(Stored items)
*** Block opens ***

/-- Settles O32: SET_IMU is the setter of the imu field, whose elements are four bytes wide. -/
theorem setImuStoresSixPatterns : Obligations.SetImuStoresSixPatterns :=
  ⟨fun a b c d e f s => setsField_setImu.exec_of_stored rfl (s.regs.storeElems_imu a b c d e f),
    fun _ s hvs => setsField_setImu.exec_of_length_ne hvs s,
    fun _ hvs => setsField_setImu.decodeFrame_of_bytes leBytes_toNat_four hvs,
    fun _ _ hbs => decodeFrame_setterOp_of_length_ne .imu hbs, decodeFrame_setterOp_nil .imu⟩

end Sys2Proof.Machine
end

/-! # The PACK family (41_pack.md): how PACK ends, and a PACK after a PACK -/

section
namespace Sys2Proof.Machine

/-! ## The payload, byte for byte (30_encoding.md R63) -/

/-- The statements' wire table lists the fields in their order, each with its own bytes. -/
theorem wire_eq_map_inOrder (r : Snapshot) : Claims.wire r = Field.inOrder.map fun f => (f.index, r.fieldBytes f) := by
  simp only [Claims.wire, Field.inOrder, List.map_cons, List.map_nil, Field.index, ← leBytes_toNat_two,
    ← leBytes_toNat_four]
  simp [Snapshot.fieldBytes, Field.count, Field.elemWidth, List.range_succ, Snapshot.elem]

/-- Laying out the selected items side by side leaves out the others. -/
theorem flatMap_filter_eq_flatMap_ite {α β : Type} (p : α → Bool) (g : α → List β) (l : List α) :
    (l.filter p).flatMap g = l.flatMap fun a => if p a then g a else [] := by
  induction l with
  | nil => rfl
  | cons a l ih => by_cases ha : p a <;> simp [ha, ih]

theorem payload_eq_payloadOf (m : Byte) (r : Snapshot) : payload m r = Claims.payloadOf m r := by
  rw [payload, Claims.payloadOf, wire_eq_map_inOrder, List.flatMap_map, presentFields, flatMap_filter_eq_flatMap_ite]

theorem payloadOf_length (m : Byte) (r : Snapshot) : (Claims.payloadOf m r).length = Claims.need m := by
  rw [← payload_eq_payloadOf, payload_length, req_eq_need]

theorem one_le_need (m : Byte) : 1 ≤ Claims.need m := req_eq_need m ▸ req_pos m

theorem need_le (m : Byte) : Claims.need m ≤ 47 := req_eq_need m ▸ req_le m

/-! ## How PACK ends (R110, R111) -/

theorem State.packed_eq_answer (s : State) :
    s.packed = Claims.answer { s with
        pbuf := Memory.writeBytes s.pbuf 0 (payload (fieldBits s.mask) s.regs)
        mask := s.mask &&& ~~~fieldBits s.mask }
      [0x00#8, BitVec.ofNat 8 (Claims.need (fieldBits s.mask))] := by
  rw [← req_eq_need]; rfl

*** Block closes ***

Your instructions
Check each line of the entries above for the word "fieldBits". List the ones that have it.

Completed task
        pbuf := Memory.writeBytes s.pbuf 0 (payload (fieldBits s.mask) s.regs)
        mask := s.mask &&& ~~~fieldBits s.mask }
      [0x00#8, BitVec.ofNat 8 (Claims.need (fieldBits s.mask))] := by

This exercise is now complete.